*** Opening of DATA TO PROCESS ***

-- ==== Sys2Proof/Tests/Slice0.lean ====
section
/-! SUPPORT. Tests whose expected results are those of spec/95_test_vectors.md (the vector's name stands in each
comment), a check that ill-formed terms are refused, and a witness for the hypotheses of each statement. -/

open Sys2Proof Sys2Proof.Machine

namespace Sys2Proof.Tests

/-! ### Small states -/

/-- `s` with some registers set. -/
def withRegs (s : State) : List (Nibble × Byte) → State
  | [] => s
  | (x, b) :: rest => withRegs (s.setReg x b) rest

/-- `s` with bytes of memory written from an address. -/
def withBytes (s : State) (a : Nat) (bytes : List Byte) : State := s.storeBytes a bytes

/-- One step on the word `w` placed at pc: it answers a next state that passes the check. -/
def runs (s : State) (w : Nat) (check : State → Bool) : Bool :=
  match step (s.withFetchWord 16 w) with
  | .next t => check t
  | .fault _ => false
  | .refused _ => false

/-- One step with a given random byte. -/
def runsWith (r : Byte) (s : State) (w : Nat) (check : State → Bool) : Bool :=
  match stepWith r (s.withFetchWord 16 w) with
  | .next t => check t
  | .fault _ => false
  | .refused _ => false

/-- One step on the word `w` placed at pc: it faults with `f`. -/
def faults (s : State) (w : Nat) (f : Fault) : Bool :=
  match step (s.withFetchWord 16 w) with
  | .next _ => false
  | .fault g => g == f
  | .refused _ => false

/-- The state right after RESET. -/
abbrev r0 : State := State.reset

/-- The state right after RESET of a machine whose shifts take V[Y], which passes over 0x0NNN, and whose font is
blank. -/
abbrev r1 : State :=
  State.resetWith { font := Vector.replicate 80 0, shiftSrc := .vy, sysPolicy := .nop }

/-! ### What is refused as ill formed (R78, R235, R233) -/

theorem test_refuses_0NNN : wellFormedWord 0x0123 = false ∧ wellFormedWord 0x0000 = false := by decide
theorem test_refuses_5XY1 : wellFormedWord 0x5001 = false ∧ wellFormedWord 0x5340 = true := by decide
theorem test_refuses_8XY8 : wellFormedWord 0x8008 = false ∧ wellFormedWord 0x800F = false := by decide
theorem test_refuses_9XY1 : wellFormedWord 0x9341 = false ∧ wellFormedWord 0x9340 = true := by decide
theorem test_refuses_EX9F : wellFormedWord 0xE09F = false ∧ wellFormedWord 0xE000 = false := by decide
theorem test_refuses_FX00 : wellFormedWord 0xF000 = false ∧ wellFormedWord 0xF075 = false := by decide
theorem test_refuses_key_16 : wellFormedKey 16 = false ∧ wellFormedKey 15 = true := by decide
theorem test_refuses_rom_3585 : wellFormedRom (List.replicate 3585 0) = false := by
  rw [wellFormedRom, List.length_replicate]
  decide
theorem test_takes_rom_3584 : wellFormedRom (List.replicate 3584 0) = true := by
  rw [wellFormedRom, List.length_replicate]
  decide
theorem test_refuses_one_byte : decodeBytes [0x12] = .error .tooShort := by decide

/-! ### Decoding: a word written out from the pattern of R76 for every constructor -/

theorem test_decode_cls : decode 0b0000000011100000 = .ok .cls := by decide
theorem test_decode_ret : decode 0b0000000011101110 = .ok .ret := by decide
theorem test_decode_jp : decode 0b0001101010111100 = .ok (.jp 0xABC) := by decide
theorem test_decode_call : decode 0b0010001100000001 = .ok (.call 0x301) := by decide
theorem test_decode_seByte : decode 0b0011001101000010 = .ok (.seByte 3 0x42) := by decide
theorem test_decode_sneByte : decode 0b0100001101000011 = .ok (.sneByte 3 0x43) := by decide
theorem test_decode_seReg : decode 0b0101101010110000 = .ok (.seReg 10 11) := by decide
theorem test_decode_ldByte : decode 0b0110101011111111 = .ok (.ldByte 10 0xFF) := by decide
theorem test_decode_addByte : decode 0b0111000100000001 = .ok (.addByte 1 1) := by decide
theorem test_decode_ldReg : decode 0b1000000100100000 = .ok (.ldReg 1 2) := by decide
theorem test_decode_orReg : decode 0b1000000100100001 = .ok (.orReg 1 2) := by decide
theorem test_decode_andReg : decode 0b1000000100100010 = .ok (.andReg 1 2) := by decide
theorem test_decode_xorReg : decode 0b1000000100100011 = .ok (.xorReg 1 2) := by decide
theorem test_decode_addReg : decode 0b1000101010110100 = .ok (.addReg 10 11) := by decide
theorem test_decode_subReg : decode 0b1000000100100101 = .ok (.subReg 1 2) := by decide
theorem test_decode_shr : decode 0b1000001000110110 = .ok (.shr 2 3) := by decide
theorem test_decode_subnReg : decode 0b1000000100100111 = .ok (.subnReg 1 2) := by decide
theorem test_decode_shl : decode 0b1000001000111110 = .ok (.shl 2 3) := by decide
theorem test_decode_sneReg : decode 0b1001001101000000 = .ok (.sneReg 3 4) := by decide
theorem test_decode_ldI : decode 0b1010001011110000 = .ok (.ldI 0x2F0) := by decide
theorem test_decode_jpV0 : decode 0b1011000100100011 = .ok (.jpV0 0x123) := by decide
theorem test_decode_rnd : decode 0b1100001100001111 = .ok (.rnd 3 0x0F) := by decide
theorem test_decode_drw : decode 0b1101000100101010 = .ok (.drw 1 2 10) := by decide
theorem test_decode_skp : decode 0b1110000110011110 = .ok (.skp 1) := by decide
theorem test_decode_sknp : decode 0b1110000110100001 = .ok (.sknp 1) := by decide
theorem test_decode_ldFromDt : decode 0b1111001000000111 = .ok (.ldFromDt 2) := by decide
theorem test_decode_ldKey : decode 0b1111001100001010 = .ok (.ldKey 3) := by decide
theorem test_decode_ldDt : decode 0b1111001000010101 = .ok (.ldDt 2) := by decide
theorem test_decode_ldSt : decode 0b1111001000011000 = .ok (.ldSt 2) := by decide
theorem test_decode_addI : decode 0b1111010000011110 = .ok (.addI 4) := by decide
theorem test_decode_ldFont : decode 0b1111000000101001 = .ok (.ldFont 0) := by decide
theorem test_decode_ldBcd : decode 0b1111010100110011 = .ok (.ldBcd 5) := by decide
theorem test_decode_storeRegs : decode 0b1111001001010101 = .ok (.storeRegs 2) := by decide
theorem test_decode_loadRegs : decode 0b1111000101100101 = .ok (.loadRegs 1) := by decide

/-- R57: the high byte lies first. -/
theorem test_decode_bytes : decodeBytes [0x12, 0x34, 0x56] = .ok (.jp 0x234, [0x56]) := by decide
theorem test_decode_table_word : decodeTableWord 16 0xF165 = some (.loadRegs 1) := by decide
theorem test_encode_bytes : encodeBytes (.call 0x300) = [0x23, 0x00] := by decide

/-- R77: no two rows test the same mask for the same pattern, and the table has one row per instruction. -/
theorem test_rows_differ : opTable.length = 34 ∧ (opTable.map fun r => (r.mask, r.pattern)).Nodup := by decide

/-! ### Control transfer (vectors F) -/

/-- F1 -/
theorem test_ret : runs { r0 with sp := 1, stack := r0.stack.set 0 0x204, pc := 0x300 } 0x00EE
    (fun t => t.pc = 0x206 ∧ t.sp = 0 ∧ t.stack[0] = 0x204) = true := by decide
/-- F2 -/
theorem test_ret_empty : faults r0 0x00EE .stackUnderflow = true := by decide
/-- F4 -/
theorem test_jp : runs r0 0x1ABC (fun t => t.pc = 0x0ABC) = true := by decide
/-- F9 -/
theorem test_call_last_slot : runs { r0 with sp := 15, pc := 0x0ABC } 0x2300
    (fun t => t.pc = 0x300 ∧ t.sp = 16 ∧ t.stack[15] = 0x0ABC) = true := by decide
/-- F10 -/
theorem test_call_full : faults { r0 with sp := 16 } 0x2300 .stackOverflow = true := by decide
/-- F15 -/
theorem test_seByte_skips : runs (withRegs r0 [(3, 0x42)]) 0x3342 (fun t => t.pc = 0x204) = true := by decide
/-- F16 -/
theorem test_seByte_goes_on : runs (withRegs r0 [(3, 0x42)]) 0x3343 (fun t => t.pc = 0x202) = true := by decide
/-- F17 -/
theorem test_sneByte_goes_on : runs (withRegs r0 [(3, 0x42)]) 0x4342 (fun t => t.pc = 0x202) = true := by decide
/-- F18 -/
theorem test_sneByte_skips : runs (withRegs r0 [(3, 0x42)]) 0x4343 (fun t => t.pc = 0x204) = true := by decide
/-- F19 -/
theorem test_seReg_skips : runs (withRegs r0 [(3, 0x42), (4, 0x42)]) 0x5340 (fun t => t.pc = 0x204) = true := by
  decide
/-- F20 -/
theorem test_seReg_goes_on : runs (withRegs r0 [(3, 0x42), (4, 0x43)]) 0x5340 (fun t => t.pc = 0x202) = true := by
  decide
/-- F22 -/
theorem test_sneReg_goes_on : runs (withRegs r0 [(3, 0x42), (4, 0x42)]) 0x9340 (fun t => t.pc = 0x202) = true := by
  decide
/-- F23 -/
theorem test_sneReg_skips : runs (withRegs r0 [(3, 0x42), (4, 0x43)]) 0x9340 (fun t => t.pc = 0x204) = true := by
  decide
/-- F11: NNN is ignored -/
theorem test_jpV0 : runs (withRegs { r0 with i := 0x300 } [(0, 0x10)]) 0xB123 (fun t => t.pc = 0x310) = true := by
  decide
/-- F13 -/
theorem test_jpV0_wraps : runs (withRegs { r0 with i := 0xFFFF } [(0, 2)]) 0xB000 (fun t => t.pc = 1) = true := by
  decide

/-! ### Registers and arithmetic (vectors A) -/

/-- A2: VF is an ordinary destination -/
theorem test_ldByte_vf : runs (withRegs r0 [(15, 1)]) 0x6F00 (fun t => t.reg 15 = 0) = true := by decide
/-- A4: wraps, VF kept -/
theorem test_addByte_wraps : runs (withRegs r0 [(1, 0xFF), (15, 1)]) 0x7101
    (fun t => t.reg 1 = 0 ∧ t.reg 15 = 1 ∧ t.pc = 0x202) = true := by decide
/-- A6 -/
theorem test_ldReg : runs (withRegs r0 [(1, 0xAA), (2, 0x55)]) 0x8120 (fun t => t.reg 1 = 0x55) = true := by decide
/-- A7 -/
theorem test_orReg : runs (withRegs r0 [(1, 0xAA), (2, 0x55), (15, 1)]) 0x8121
    (fun t => t.reg 1 = 0xFF ∧ t.reg 15 = 1) = true := by decide
/-- A8 -/
theorem test_andReg : runs (withRegs r0 [(1, 0xAC), (2, 0x5A), (15, 1)]) 0x8122
    (fun t => t.reg 1 = 0x08 ∧ t.reg 15 = 1) = true := by decide
/-- A9 -/
theorem test_xorReg : runs (withRegs r0 [(1, 0xAC), (2, 0x5A), (15, 1)]) 0x8123
    (fun t => t.reg 1 = 0xF6 ∧ t.reg 15 = 1) = true := by decide
/-- A11 -/
theorem test_addReg_carry : runs (withRegs r0 [(0, 0xFF), (1, 1)]) 0x8014
    (fun t => t.reg 0 = 0 ∧ t.reg 15 = 1) = true := by decide
/-- A15: the flag overwrites the sum -/
theorem test_addReg_vf : runs (withRegs r0 [(15, 0xFF), (1, 2)]) 0x8F14 (fun t => t.reg 15 = 1) = true := by decide
/-- A17 -/
theorem test_subReg_borrow : runs (withRegs r0 [(0, 5), (1, 10)]) 0x8015
    (fun t => t.reg 0 = 0xFB ∧ t.reg 15 = 0) = true := by decide
/-- A19: equal operands give 0 -/
theorem test_subReg_equal : runs (withRegs r0 [(0, 7), (1, 7), (15, 1)]) 0x8015
    (fun t => t.reg 0 = 0 ∧ t.reg 15 = 0) = true := by decide
/-- A28 -/
theorem test_shr : runs (withRegs r0 [(2, 0xFF), (3, 2)]) 0x8236
    (fun t => t.reg 2 = 0x7F ∧ t.reg 15 = 1) = true := by decide
/-- A30: the shifted value is lost -/
theorem test_shr_vf : runs (withRegs r0 [(15, 6)]) 0x8FF6 (fun t => t.reg 15 = 0) = true := by decide
/-- A22 -/
theorem test_subnReg : runs (withRegs r0 [(0, 5), (1, 10)]) 0x8017
    (fun t => t.reg 0 = 5 ∧ t.reg 15 = 1) = true := by decide
/-- A23 -/
theorem test_subnReg_borrow : runs (withRegs r0 [(0, 10), (1, 5)]) 0x8017
    (fun t => t.reg 0 = 0xFB ∧ t.reg 15 = 0) = true := by decide
/-- A31 -/
theorem test_shl : runs (withRegs r0 [(2, 0x81)]) 0x822E (fun t => t.reg 2 = 2 ∧ t.reg 15 = 1) = true := by decide
/-- A32 -/
theorem test_shl_clears_flag : runs (withRegs r0 [(2, 0x41), (15, 1)]) 0x822E
    (fun t => t.reg 2 = 0x82 ∧ t.reg 15 = 0) = true := by decide
/-- A35 -/
theorem test_rnd_masks : runsWith 0xA7 r0 0xC30F (fun t => t.reg 3 = 7 ∧ t.pc = 0x202) = true := by decide
/-- A36, by the model's own step: the byte is free, and the mask 0 gives 0 -/
theorem test_rnd_zero_mask : ∃ t, exec (.rnd 3 0) (withRegs r0 [(3, 0x55)]) = .next t ∧ t.reg 3 = 0 :=
  ⟨_, rfl, by simp [State.reg]⟩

*** Close of DATA TO PROCESS ***

■ **EXERCISE GOAL**: Reply with the lines from the first line of the entries through the line that contains "def withBytes (s", repeated exactly with both ends kept, and with nothing else.

■ **OUTPUT OF THE TASK**:
-- ==== Sys2Proof/Tests/Slice0.lean ====
section
/-! SUPPORT. Tests whose expected results are those of spec/95_test_vectors.md (the vector's name stands in each
comment), a check that ill-formed terms are refused, and a witness for the hypotheses of each statement. -/

open Sys2Proof Sys2Proof.Machine

namespace Sys2Proof.Tests

/-! ### Small states -/

/-- `s` with some registers set. -/
def withRegs (s : State) : List (Nibble × Byte) → State
  | [] => s
  | (x, b) :: rest => withRegs (s.setReg x b) rest

/-- `s` with bytes of memory written from an address. -/
def withBytes (s : State) (a : Nat) (bytes : List Byte) : State := s.storeBytes a bytes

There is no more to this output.